Download or read book Designing Digital Space written by Daniela Bertol and published by John Wiley & Sons. This book was released on 1996-12-20 with total page 356 pages. Available in PDF, EPUB and Kindle. Book excerpt: The Complete Guide to Virtual Reality in Architecture andDesign The first in-depth book on virtual reality (VR) aimed specificallyat architecture and design professionals, Designing Digital Spacesteers you skillfully through the learning curve of this excitingnew technology. Beginning with a historical overview of theevolution of architectural representations, this unique resourceexplains what VR is, how it is being applied today, and how itpromises to revolutionize not only the design process, but the formand function of the built environment itself.

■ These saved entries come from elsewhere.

-- ==== Sys2Proof/Certificates/Slice0/Obligations.lean ====
section
/-! DEFINITION. The statements for the provers, in the order of the specification's chapters. -/

open Sys2Proof Sys2Proof.Machine

/-- A step is the command at the front of the queue run on the state with the queue's rest; with an empty queue one tick passes
(log entry 4) (00 Scope, parts and notation, 01 Spans, planes and the tick). -/
def Obligations.AStepRunsTheFrontCommand : Prop :=
  (∀ (c : Instr) (s : State) (q : List Instr), step { s with pending := c :: q } = exec c { s with pending := q }) ∧
  (∀ (s : State), s.pending = [] → step s = .next s.tick ∧ s.tick.pending = [] ∧ s.tick.tsu = tsuTick s.tsu ∧ s.tick.hub = hubTick s.hub) ∧
  (∀ (s : State), s.hub.running = false → s.hub.hpwr.chipOn = true → (hubTick s.hub).tb1 = (s.hub.tb1 + 1) % 2 ^ 64 ∧ (hubTick s.hub).objs = s.hub.objs) ∧
  (∀ (s : State), s.hub.running = false → s.hub.hpwr.chipOn = false → hubTick s.hub = s.hub)

/-- The state after reset is sound, its queue is empty, and the objects named hold the defaults that the specification gives (00
Scope, parts and notation, 01 Spans, planes and the tick, 16 The object dictionary and Grennu Object Access, R438, 17 Power
states, retention and start-up, R504, R505). -/
def Obligations.ResetIsSound : Prop :=
  State.reset.Sound ∧ State.reset.pending = [] ∧
  (∀ r, r < 1024 → State.reset.tsu.rst r = 3 ∧ State.reset.tsu.rd (Ob.reg_delayLimit r) = 15625 ∧ State.reset.tsu.rd (Ob.reg_autoWake r) = 1 ∧
    State.reset.tsu.rd (Ob.reg_powerGoodFallLimit r) = 100 ∧ State.reset.tsu.rd (Ob.reg_handshakeLimit r) = 64) ∧
  State.reset.tsu.rd Ob.su_startUpState = 0 ∧ State.reset.tsu.rd Ob.vlt_vaultState = 0 ∧ State.reset.tsu.vault.recs = [] ∧
  State.reset.tsu.log = [] ∧ State.reset.hub.log = []

/-- Every step from a sound state answers a sound state; no step stops, and a command keeps to one unit (00 Scope, parts and
notation, 06 Time bases, event capture and interrupt stamps, R154, 16 The object dictionary and Grennu Object Access, R438,
R469). -/
def Obligations.EveryStepKeepsTheBlockSound : Prop :=
  (∀ (s t : State), s.Sound → step s = .next t → t.Sound) ∧
  (∀ (s : State), ∃ t, step s = .next t) ∧
  (∀ (i : Instr) (s t : State), exec i s = .next t → t.pending = s.pending ∧ (t.tsu = s.tsu ∨ t.hub = s.hub))

/-- What a change of state below SYNCED leaves: every other component of the unit (but the lead's watch of the twin lanes, 10 R274), every
other object and every other link end. -/
def LinkRiseFrame (p : Nat) (n m : Node) : Prop :=
  { m with objs := n.objs, links := n.links, lead := n.lead } = n ∧
  n.sameObjsBut m [Ob.link_state p, Ob.link_lastChange p] ∧ ∀ q, q ≠ p → m.linkOf q = n.linkOf q
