/-! ### `modPulse` -/

@[simp] theorem Node.modPulse_pulseOf_same (n : Node) (i : Nat) (f : PulseSt → PulseSt) : (n.modPulse i f).pulseOf i = f (n.pulseOf i) := tblGet_tblSet_same ..
theorem Node.modPulse_pulseOf_ne (n : Node) {i j : Nat} (f : PulseSt → PulseSt) (h : i ≠ j) : (n.modPulse i f).pulseOf j = n.pulseOf j := tblGet_tblSet_ne _ _ _ h
@[simp] theorem Node.modPulse_kind (n : Node) (i : Nat) (f : PulseSt → PulseSt) : (n.modPulse i f).kind = n.kind := rfl
@[simp] theorem Node.modPulse_plane (n : Node) (i : Nat) (f : PulseSt → PulseSt) : (n.modPulse i f).plane = n.plane := rfl
@[simp] theorem Node.modPulse_level (n : Node) (i : Nat) (f : PulseSt → PulseSt) : (n.modPulse i f).level = n.level := rfl
@[simp] theorem Node.modPulse_arch (n : Node) (i : Nat) (f : PulseSt → PulseSt) : (n.modPulse i f).arch = n.arch := rfl
@[simp] theorem Node.modPulse_pier (n : Node) (i : Nat) (f : PulseSt → PulseSt) : (n.modPulse i f).pier = n.pier := rfl
@[simp] theorem Node.modPulse_threeLevel (n : Node) (i : Nat) (f : PulseSt → PulseSt) : (n.modPulse i f).threeLevel = n.threeLevel := rfl
@[simp] theorem Node.modPulse_tb1 (n : Node) (i : Nat) (f : PulseSt → PulseSt) : (n.modPulse i f).tb1 = n.tb1 := rfl
@[simp] theorem Node.modPulse_fresh (n : Node) (i : Nat) (f : PulseSt → PulseSt) : (n.modPulse i f).fresh = n.fresh := rfl
@[simp] theorem Node.modPulse_objs (n : Node) (i : Nat) (f : PulseSt → PulseSt) : (n.modPulse i f).objs = n.objs := rfl
@[simp] theorem Node.modPulse_deferred (n : Node) (i : Nat) (f : PulseSt → PulseSt) : (n.modPulse i f).deferred = n.deferred := rfl
@[simp] theorem Node.modPulse_log (n : Node) (i : Nat) (f : PulseSt → PulseSt) : (n.modPulse i f).log = n.log := rfl
@[simp] theorem Node.modPulse_lineLow (n : Node) (i : Nat) (f : PulseSt → PulseSt) : (n.modPulse i f).lineLow = n.lineLow := rfl
@[simp] theorem Node.modPulse_seen (n : Node) (i : Nat) (f : PulseSt → PulseSt) : (n.modPulse i f).seen = n.seen := rfl
@[simp] theorem Node.modPulse_fwd (n : Node) (i : Nat) (f : PulseSt → PulseSt) : (n.modPulse i f).fwd = n.fwd := rfl
@[simp] theorem Node.modPulse_links (n : Node) (i : Nat) (f : PulseSt → PulseSt) : (n.modPulse i f).links = n.links := rfl
@[simp] theorem Node.modPulse_tnode (n : Node) (i : Nat) (f : PulseSt → PulseSt) : (n.modPulse i f).tnode = n.tnode := rfl
@[simp] theorem Node.modPulse_tports (n : Node) (i : Nat) (f : PulseSt → PulseSt) : (n.modPulse i f).tports = n.tports := rfl
@[simp] theorem Node.modPulse_chans (n : Node) (i : Nat) (f : PulseSt → PulseSt) : (n.modPulse i f).chans = n.chans := rfl
@[simp] theorem Node.modPulse_evins (n : Node) (i : Nat) (f : PulseSt → PulseSt) : (n.modPulse i f).evins = n.evins := rfl
@[simp] theorem Node.modPulse_mslots (n : Node) (i : Nat) (f : PulseSt → PulseSt) : (n.modPulse i f).mslots = n.mslots := rfl
@[simp] theorem Node.modPulse_regrs (n : Node) (i : Nat) (f : PulseSt → PulseSt) : (n.modPulse i f).regrs = n.regrs := rfl
@[simp] theorem Node.modPulse_routes (n : Node) (i : Nat) (f : PulseSt → PulseSt) : (n.modPulse i f).routes = n.routes := rfl
@[simp] theorem Node.modPulse_answers (n : Node) (i : Nat) (f : PulseSt → PulseSt) : (n.modPulse i f).answers = n.answers := rfl
@[simp] theorem Node.modPulse_census (n : Node) (i : Nat) (f : PulseSt → PulseSt) : (n.modPulse i f).census = n.census := rfl
@[simp] theorem Node.modPulse_start (n : Node) (i : Nat) (f : PulseSt → PulseSt) : (n.modPulse i f).start = n.start := rfl
@[simp] theorem Node.modPulse_bases (n : Node) (i : Nat) (f : PulseSt → PulseSt) : (n.modPulse i f).bases = n.bases := rfl
@[simp] theorem Node.modPulse_hall (n : Node) (i : Nat) (f : PulseSt → PulseSt) : (n.modPulse i f).hall = n.hall := rfl
@[simp] theorem Node.modPulse_caps (n : Node) (i : Nat) (f : PulseSt → PulseSt) : (n.modPulse i f).caps = n.caps := rfl
@[simp] theorem Node.modPulse_bus (n : Node) (i : Nat) (f : PulseSt → PulseSt) : (n.modPulse i f).bus = n.bus := rfl
@[simp] theorem Node.modPulse_agents (n : Node) (i : Nat) (f : PulseSt → PulseSt) : (n.modPulse i f).agents = n.agents := rfl
@[simp] theorem Node.modPulse_cells (n : Node) (i : Nat) (f : PulseSt → PulseSt) : (n.modPulse i f).cells = n.cells := rfl
@[simp] theorem Node.modPulse_tslots (n : Node) (i : Nat) (f : PulseSt → PulseSt) : (n.modPulse i f).tslots = n.tslots := rfl
@[simp] theorem Node.modPulse_ctxs (n : Node) (i : Nat) (f : PulseSt → PulseSt) : (n.modPulse i f).ctxs = n.ctxs := rfl
@[simp] theorem Node.modPulse_clr (n : Node) (i : Nat) (f : PulseSt → PulseSt) : (n.modPulse i f).clr = n.clr := rfl
@[simp] theorem Node.modPulse_tally (n : Node) (i : Nat) (f : PulseSt → PulseSt) : (n.modPulse i f).tally = n.tally := rfl
@[simp] theorem Node.modPulse_mint (n : Node) (i : Nat) (f : PulseSt → PulseSt) : (n.modPulse i f).mint = n.mint := rfl
@[simp] theorem Node.modPulse_jrnl (n : Node) (i : Nat) (f : PulseSt → PulseSt) : (n.modPulse i f).jrnl = n.jrnl := rfl
@[simp] theorem Node.modPulse_key (n : Node) (i : Nat) (f : PulseSt → PulseSt) : (n.modPulse i f).key = n.key := rfl
@[simp] theorem Node.modPulse_regions (n : Node) (i : Nat) (f : PulseSt → PulseSt) : (n.modPulse i f).regions = n.regions := rfl
@[simp] theorem Node.modPulse_vault (n : Node) (i : Nat) (f : PulseSt → PulseSt) : (n.modPulse i f).vault = n.vault := rfl
@[simp] theorem Node.modPulse_kst (n : Node) (i : Nat) (f : PulseSt → PulseSt) : (n.modPulse i f).kst = n.kst := rfl
@[simp] theorem Node.modPulse_refs (n : Node) (i : Nat) (f : PulseSt → PulseSt) : (n.modPulse i f).refs = n.refs := rfl
@[simp] theorem Node.modPulse_monitors (n : Node) (i : Nat) (f : PulseSt → PulseSt) : (n.modPulse i f).monitors = n.monitors := rfl
@[simp] theorem Node.modPulse_outs (n : Node) (i : Nat) (f : PulseSt → PulseSt) : (n.modPulse i f).outs = n.outs := rfl
@[simp] theorem Node.modPulse_escInst (n : Node) (i : Nat) (f : PulseSt → PulseSt) : (n.modPulse i f).escInst = n.escInst := rfl
@[simp] theorem Node.modPulse_heads (n : Node) (i : Nat) (f : PulseSt → PulseSt) : (n.modPulse i f).heads = n.heads := rfl
@[simp] theorem Node.modPulse_lead (n : Node) (i : Nat) (f : PulseSt → PulseSt) : (n.modPulse i f).lead = n.lead := rfl
@[simp] theorem Node.modPulse_htal (n : Node) (i : Nat) (f : PulseSt → PulseSt) : (n.modPulse i f).htal = n.htal := rfl
@[simp] theorem Node.modPulse_engines (n : Node) (i : Nat) (f : PulseSt → PulseSt) : (n.modPulse i f).engines = n.engines := rfl
@[simp] theorem Node.modPulse_trails (n : Node) (i : Nat) (f : PulseSt → PulseSt) : (n.modPulse i f).trails = n.trails := rfl
@[simp] theorem Node.modPulse_jhub (n : Node) (i : Nat) (f : PulseSt → PulseSt) : (n.modPulse i f).jhub = n.jhub := rfl
@[simp] theorem Node.modPulse_replay (n : Node) (i : Nat) (f : PulseSt → PulseSt) : (n.modPulse i f).replay = n.replay := rfl
@[simp] theorem Node.modPulse_spans (n : Node) (i : Nat) (f : PulseSt → PulseSt) : (n.modPulse i f).spans = n.spans := rfl
@[simp] theorem Node.modPulse_dports (n : Node) (i : Nat) (f : PulseSt → PulseSt) : (n.modPulse i f).dports = n.dports := rfl
@[simp] theorem Node.modPulse_grants (n : Node) (i : Nat) (f : PulseSt → PulseSt) : (n.modPulse i f).grants = n.grants := rfl
@[simp] theorem Node.modPulse_access (n : Node) (i : Nat) (f : PulseSt → PulseSt) : (n.modPulse i f).access = n.access := rfl
@[simp] theorem Node.modPulse_hpwr (n : Node) (i : Nat) (f : PulseSt → PulseSt) : (n.modPulse i f).hpwr = n.hpwr := rfl

/-! ### `modAgent` -/

@[simp] theorem Node.modAgent_agentOf_same (n : Node) (i : Nat) (f : Agent → Agent) : (n.modAgent i f).agentOf i = f (n.agentOf i) := tblGet_tblSet_same ..
theorem Node.modAgent_agentOf_ne (n : Node) {i j : Nat} (f : Agent → Agent) (h : i ≠ j) : (n.modAgent i f).agentOf j = n.agentOf j := tblGet_tblSet_ne _ _ _ h
@[simp] theorem Node.modAgent_kind (n : Node) (i : Nat) (f : Agent → Agent) : (n.modAgent i f).kind = n.kind := rfl
@[simp] theorem Node.modAgent_plane (n : Node) (i : Nat) (f : Agent → Agent) : (n.modAgent i f).plane = n.plane := rfl
@[simp] theorem Node.modAgent_level (n : Node) (i : Nat) (f : Agent → Agent) : (n.modAgent i f).level = n.level := rfl
@[simp] theorem Node.modAgent_arch (n : Node) (i : Nat) (f : Agent → Agent) : (n.modAgent i f).arch = n.arch := rfl
@[simp] theorem Node.modAgent_pier (n : Node) (i : Nat) (f : Agent → Agent) : (n.modAgent i f).pier = n.pier := rfl
@[simp] theorem Node.modAgent_threeLevel (n : Node) (i : Nat) (f : Agent → Agent) : (n.modAgent i f).threeLevel = n.threeLevel := rfl
@[simp] theorem Node.modAgent_tb1 (n : Node) (i : Nat) (f : Agent → Agent) : (n.modAgent i f).tb1 = n.tb1 := rfl
@[simp] theorem Node.modAgent_fresh (n : Node) (i : Nat) (f : Agent → Agent) : (n.modAgent i f).fresh = n.fresh := rfl
@[simp] theorem Node.modAgent_objs (n : Node) (i : Nat) (f : Agent → Agent) : (n.modAgent i f).objs = n.objs := rfl
@[simp] theorem Node.modAgent_deferred (n : Node) (i : Nat) (f : Agent → Agent) : (n.modAgent i f).deferred = n.deferred := rfl
@[simp] theorem Node.modAgent_log (n : Node) (i : Nat) (f : Agent → Agent) : (n.modAgent i f).log = n.log := rfl
@[simp] theorem Node.modAgent_lineLow (n : Node) (i : Nat) (f : Agent → Agent) : (n.modAgent i f).lineLow = n.lineLow := rfl
@[simp] theorem Node.modAgent_seen (n : Node) (i : Nat) (f : Agent → Agent) : (n.modAgent i f).seen = n.seen := rfl
@[simp] theorem Node.modAgent_fwd (n : Node) (i : Nat) (f : Agent → Agent) : (n.modAgent i f).fwd = n.fwd := rfl
@[simp] theorem Node.modAgent_links (n : Node) (i : Nat) (f : Agent → Agent) : (n.modAgent i f).links = n.links := rfl
@[simp] theorem Node.modAgent_tnode (n : Node) (i : Nat) (f : Agent → Agent) : (n.modAgent i f).tnode = n.tnode := rfl
@[simp] theorem Node.modAgent_tports (n : Node) (i : Nat) (f : Agent → Agent) : (n.modAgent i f).tports = n.tports := rfl
@[simp] theorem Node.modAgent_chans (n : Node) (i : Nat) (f : Agent → Agent) : (n.modAgent i f).chans = n.chans := rfl
@[simp] theorem Node.modAgent_evins (n : Node) (i : Nat) (f : Agent → Agent) : (n.modAgent i f).evins = n.evins := rfl
@[simp] theorem Node.modAgent_mslots (n : Node) (i : Nat) (f : Agent → Agent) : (n.modAgent i f).mslots = n.mslots := rfl
@[simp] theorem Node.modAgent_regrs (n : Node) (i : Nat) (f : Agent → Agent) : (n.modAgent i f).regrs = n.regrs := rfl
@[simp] theorem Node.modAgent_routes (n : Node) (i : Nat) (f : Agent → Agent) : (n.modAgent i f).routes = n.routes := rfl
@[simp] theorem Node.modAgent_answers (n : Node) (i : Nat) (f : Agent → Agent) : (n.modAgent i f).answers = n.answers := rfl
@[simp] theorem Node.modAgent_census (n : Node) (i : Nat) (f : Agent → Agent) : (n.modAgent i f).census = n.census := rfl
@[simp] theorem Node.modAgent_start (n : Node) (i : Nat) (f : Agent → Agent) : (n.modAgent i f).start = n.start := rfl
@[simp] theorem Node.modAgent_bases (n : Node) (i : Nat) (f : Agent → Agent) : (n.modAgent i f).bases = n.bases := rfl
@[simp] theorem Node.modAgent_hall (n : Node) (i : Nat) (f : Agent → Agent) : (n.modAgent i f).hall = n.hall := rfl
@[simp] theorem Node.modAgent_caps (n : Node) (i : Nat) (f : Agent → Agent) : (n.modAgent i f).caps = n.caps := rfl
@[simp] theorem Node.modAgent_pulses (n : Node) (i : Nat) (f : Agent → Agent) : (n.modAgent i f).pulses = n.pulses := rfl
@[simp] theorem Node.modAgent_bus (n : Node) (i : Nat) (f : Agent → Agent) : (n.modAgent i f).bus = n.bus := rfl
@[simp] theorem Node.modAgent_cells (n : Node) (i : Nat) (f : Agent → Agent) : (n.modAgent i f).cells = n.cells := rfl
@[simp] theorem Node.modAgent_tslots (n : Node) (i : Nat) (f : Agent → Agent) : (n.modAgent i f).tslots = n.tslots := rfl
@[simp] theorem Node.modAgent_ctxs (n : Node) (i : Nat) (f : Agent → Agent) : (n.modAgent i f).ctxs = n.ctxs := rfl
@[simp] theorem Node.modAgent_clr (n : Node) (i : Nat) (f : Agent → Agent) : (n.modAgent i f).clr = n.clr := rfl
@[simp] theorem Node.modAgent_tally (n : Node) (i : Nat) (f : Agent → Agent) : (n.modAgent i f).tally = n.tally := rfl
@[simp] theorem Node.modAgent_mint (n : Node) (i : Nat) (f : Agent → Agent) : (n.modAgent i f).mint = n.mint := rfl
@[simp] theorem Node.modAgent_jrnl (n : Node) (i : Nat) (f : Agent → Agent) : (n.modAgent i f).jrnl = n.jrnl := rfl
@[simp] theorem Node.modAgent_key (n : Node) (i : Nat) (f : Agent → Agent) : (n.modAgent i f).key = n.key := rfl
@[simp] theorem Node.modAgent_regions (n : Node) (i : Nat) (f : Agent → Agent) : (n.modAgent i f).regions = n.regions := rfl
@[simp] theorem Node.modAgent_vault (n : Node) (i : Nat) (f : Agent → Agent) : (n.modAgent i f).vault = n.vault := rfl
@[simp] theorem Node.modAgent_kst (n : Node) (i : Nat) (f : Agent → Agent) : (n.modAgent i f).kst = n.kst := rfl
@[simp] theorem Node.modAgent_refs (n : Node) (i : Nat) (f : Agent → Agent) : (n.modAgent i f).refs = n.refs := rfl
@[simp] theorem Node.modAgent_monitors (n : Node) (i : Nat) (f : Agent → Agent) : (n.modAgent i f).monitors = n.monitors := rfl
@[simp] theorem Node.modAgent_outs (n : Node) (i : Nat) (f : Agent → Agent) : (n.modAgent i f).outs = n.outs := rfl
@[simp] theorem Node.modAgent_escInst (n : Node) (i : Nat) (f : Agent → Agent) : (n.modAgent i f).escInst = n.escInst := rfl
@[simp] theorem Node.modAgent_heads (n : Node) (i : Nat) (f : Agent → Agent) : (n.modAgent i f).heads = n.heads := rfl
@[simp] theorem Node.modAgent_lead (n : Node) (i : Nat) (f : Agent → Agent) : (n.modAgent i f).lead = n.lead := rfl
@[simp] theorem Node.modAgent_htal (n : Node) (i : Nat) (f : Agent → Agent) : (n.modAgent i f).htal = n.htal := rfl
@[simp] theorem Node.modAgent_engines (n : Node) (i : Nat) (f : Agent → Agent) : (n.modAgent i f).engines = n.engines := rfl
@[simp] theorem Node.modAgent_trails (n : Node) (i : Nat) (f : Agent → Agent) : (n.modAgent i f).trails = n.trails := rfl
@[simp] theorem Node.modAgent_jhub (n : Node) (i : Nat) (f : Agent → Agent) : (n.modAgent i f).jhub = n.jhub := rfl
@[simp] theorem Node.modAgent_replay (n : Node) (i : Nat) (f : Agent → Agent) : (n.modAgent i f).replay = n.replay := rfl
@[simp] theorem Node.modAgent_spans (n : Node) (i : Nat) (f : Agent → Agent) : (n.modAgent i f).spans = n.spans := rfl
@[simp] theorem Node.modAgent_dports (n : Node) (i : Nat) (f : Agent → Agent) : (n.modAgent i f).dports = n.dports := rfl
@[simp] theorem Node.modAgent_grants (n : Node) (i : Nat) (f : Agent → Agent) : (n.modAgent i f).grants = n.grants := rfl
@[simp] theorem Node.modAgent_access (n : Node) (i : Nat) (f : Agent → Agent) : (n.modAgent i f).access = n.access := rfl
@[simp] theorem Node.modAgent_hpwr (n : Node) (i : Nat) (f : Agent → Agent) : (n.modAgent i f).hpwr = n.hpwr := rfl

Vividly illustratinghow VR fits alongside traditional methods of architecturalrepresentation, this comprehensive guide prepares you to makeoptimum practical use of this powerful interactive tool, andembrace the new role of the architect in a virtually designedworld. Offers in-depth coverage of the virtual universe--datarepresentation and information management, static and dynamicworlds, tracking and visual display systems, control devices, andmore. Examines a wide range of current VR architectural applications,from walkthroughs, simulations, and evaluations to reconstructionsand networked environments Includes insightful essays by leading VR developers covering someof today's most innovative projects Integrates VR into the historical framework of architecturaldevelopment, with detailed sections on the past, present, andfuture Features a dazzling array of virtual world images and sequentialdisplays Explores the potential impact of digital architecture on the builtenvironment of the future

Designing Your Work Life

Designing Your Work Life
Author :
Publisher : Knopf
Total Pages : 305
Release :
ISBN-10 : 9780525655251
ISBN-13 : 0525655255
Rating : 4/5 (51 Downloads)

Book Synopsis Designing Your Work Life by : Bill Burnett

Download or read book Designing Your Work Life written by Bill Burnett and published by Knopf. This book was released on 2020-02-25 with total page 305 pages. Available in PDF, EPUB and Kindle. Book excerpt: When Designing Your Life was published in 2016, Stanford’s Bill Burnett and Dave Evans taught readers how to use design thinking to build meaningful, fulfilling lives (“Life has questions. They have answers.” –The New York Times). The book struck a chord, becoming an instant #1 New York Times bestseller. Now, in DESIGNING YOUR WORK LIFE: How to Thrive and Change and Find Happiness at Work they apply that transformative thinking to the place we spend more time than anywhere else: work. DESIGNING YOUR WORK LIFE teaches readers how to create the job they want—without necessarily leaving the job they already have. “Increasingly, it’s up to workers to define their own happiness and success in this ever-moving landscape,” they write, and chapter by chapter, they demonstrate how to build positive change, wherever you are in your career. Whether you want to stay in your job and make it a more meaningful experience, or if you decide it’s time to move on, Evans and Burnett show you how to visualize and build a work-life that is productive, engaged, meaningful, and more fun.